You can replace the built-in heuristic strategy by implementing the RoutingStrategy protocol:

class MyStrategy:
    async def select(self, task: TaskSpec, candidates: list[ProviderModel]) -> RoutingDecision:
        # Your logic here
        ...

router = Router(strategy=MyStrategy())

Stateful Handoffs

How Context Flows Between Agents

When Agent A finishes and Agent B starts, Kortex creates a HandoffContext:

  • State snapshot — the boundary-crossing payload (task data, model output, metadata)
  • Compressed summary — a token-efficient summary for large payloads
  • Checkpoint ID — unique identifier for this point in time
  • Parent checkpoint ID — links to the previous checkpoint, forming a chain

This chain is persisted in the state store (in-memory, SQLite, or Redis).

Storage Backends

from kortex.core.state import StateManager

# In-memory (default, for testing)
state = StateManager.create("memory")

# SQLite (local development, durable)
state = StateManager.create("sqlite", db_path="kortex.db")

# Redis (production, hot state)
state = StateManager.create("redis", redis_url="redis://localhost:6379")

Checkpoint Chains and Rollback

Checkpoints form a linked list.
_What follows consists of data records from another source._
theorem yields_execInputRise {vin} (h₀ : Evolves s₀ s) : Yields s₀ (execInputRise vin s) := by
  grind [execInputRise, yields_done, ev_inputRises]

theorem yields_execInputGood (h₀ : Evolves s₀ s) : Yields s₀ (execInputGood s) := by
  grind [execInputGood, yields_settled, ev_cancelShutdown]

theorem yields_execAutoRestart (h₀ : Evolves s₀ s) : Yields s₀ (execAutoRestart s) := by
  grind [execAutoRestart, yields_done, ev_autoRestart]

theorem yields_execOverVoltage {vin} (h₀ : Evolves s₀ s) : Yields s₀ (execOverVoltage vin s) := by
  grind [execOverVoltage, ev_onPlinth, yields_settled, ev_tripped, yields_done]

theorem yields_execOverVoltageEnd {vin} (h₀ : Evolves s₀ s) : Yields s₀ (execOverVoltageEnd vin s) := by
  grind [execOverVoltageEnd, yields_done, ev_inputRises, ev_onPlinth]

theorem yields_execInputHigh {vin} (h₀ : Evolves s₀ s) : Yields s₀ (execInputHigh vin s) := by
  grind [execInputHigh, ev_onPlinth, yields_done, ev_event]

theorem yields_execInputHighEnd {vin} (h₀ : Evolves s₀ s) : Yields s₀ (execInputHighEnd vin s) := by
  grind [execInputHighEnd, yields_done, ev_onPlinth]

theorem yields_execInputLimit (h₀ : Evolves s₀ s) : Yields s₀ (execInputLimit s) := by
  grind [execInputLimit, ev_onPwr, yields_done, ev_event, ev_onPlinth]

theorem yields_execInputLimitClear (h₀ : Evolves s₀ s) : Yields s₀ (execInputLimitClear s) := by
  grind [execInputLimitClear, yields_done, ev_chargeAgain, ev_onPwr]

theorem yields_execRailRun {rail mv} (h₀ : Evolves s₀ s) : Yields s₀ (execRailRun rail mv s) := by
  grind [execRailRun, yields_settled, ev_railFails, yields_done]

theorem yields_execClockFail (h₀ : Evolves s₀ s) : Yields s₀ (execClockFail s) := by
  grind [execClockFail, yields_settled, ev_railFails, yields_done]

theorem yields_execHoldupMeasure (h₀ : Evolves s₀ s) : Yields s₀ (execHoldupMeasure s) := by
  grind [execHoldupMeasure, yields_done, ev_onPlinth, ev_onPwr]

theorem yields_execHoldupMeasureDone {c vbank} (h₀ : Evolves s₀ s) : Yields s₀ (execHoldupMeasureDone c vbank s) := by
  grind [execHoldupMeasureDone, yields_settled, ev_chargeAgain, ev_measured, yields_done]

theorem yields_execDirtyLimitRecompute {vbank} (h₀ : Evolves s₀ s) : Yields s₀ (execDirtyLimitRecompute vbank s) := by
  grind [execDirtyLimitRecompute, yields_settled, ev_onPlinth, ev_onCch, yields_done]

theorem yields_execPbShortPress (h₀ : Evolves s₀ s) : Yields s₀ (execPbShortPress s) := by
  grind [execPbShortPress, yields_done, ev_clearLatch, ev_onRequest, ev_requestReset]

theorem yields_execPbHoldOff (h₀ : Evolves s₀ s) : Yields s₀ (execPbHoldOff s) := by
  grind [execPbHoldOff, yields_settled, ev_offRequest, yields_done]

theorem yields_execForcedOff (h₀ : Evolves s₀ s) : Yields s₀ (execForcedOff s) := by grind [execForcedOff, yields_done, ev_forceOff]

theorem yields_execMrRelease (h₀ : Evolves s₀ s) : Yields s₀ (execMrRelease s) := by grind [execMrRelease, yields_settled, ev_requestReset]

theorem yields_execHardReset (h₀ : Evolves s₀ s) : Yields s₀ (execHardReset s) := by grind [execHardReset, yields_done, ev_hardReset]

theorem yields_execGlbResetKey (h₀ : Evolves s₀ s) : Yields s₀ (execGlbResetKey s) := by grind [execGlbResetKey, yields_settled, ev_hostBar]

theorem yields_execDrainComplete (h₀ : Evolves s₀ s) : Yields s₀ (execDrainComplete s) := by
  grind [execDrainComplete, yields_done, ev_drainDone]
Each checkpoint points to its parent:

[input] -> [researcher] -> [writer] -> [reviewer]
   c1           c2             c3           c4

To roll back to any point:

context = await runtime.rollback_to(checkpoint_id)
# Returns the HandoffContext at that checkpoint

To get the full chain from root to a specific point:

chain = await state_manager.get_history(checkpoint_id)
# Returns [c1, c2, c3] ordered root-first

Anomaly Detection and Recovery

Detection

The FailureDetector monitors the pipeline using configurable thresholds (DetectionPolicy):

Check What It Detects
check_routing Cost overruns (actual vs estimated)
check_execution Latency spikes, output quality drops (content too short)
check_handoff Context degradation (snapshot shrunk >80%), checkpoint chain too deep
check_coordination Aggregate anomalies across the full pipeline

Each anomaly is reported as an AnomalyReport with a severity (low, medium, high, critical) and a recommended action.

Recovery

The RecoveryExecutor translates anomaly recommendations into actions:

Action What Happens
continue Log the anomaly and proceed
retry Re-route and optionally re-execute the current step (budget: 1 per step, 3 total)
fallback Use the fallback model from the routing decision
rollback Restore checkpoint from the parent checkpoint
escalate Stop the pipeline

Recovery is configurable via RecoveryPolicy and runs automatically during coordinate() when a detector is attached.

Execution Events

Every action in the pipeline emits an ExecutionEvent:

Event Type When
route Router selects a model for a task
handoff Context is passed between agents
failure A routing or execution error occurs
recovery System recovers from a failure
completion Pipeline finishes successfully

Events are attached to the CoordinationResult:

for event in result.events:
    print(f"[{event.event_type}] agent={event.agent_id} payload={event.payload}")

These events are structured data. They are not sent anywhere automatically — they live on the CoordinationResult object for you to log, store, or analyze however you choose.

Dry-Run vs Live Execution

  • execute=False (default) — routes tasks and creates checkpoints, but makes no LLM API calls. Use for cost estimation and pipeline validation.
  • execute=True — actually calls the LLM providers. Requires a ProviderRegistry on the runtime. Populates result.responses and result.actual_cost_usd.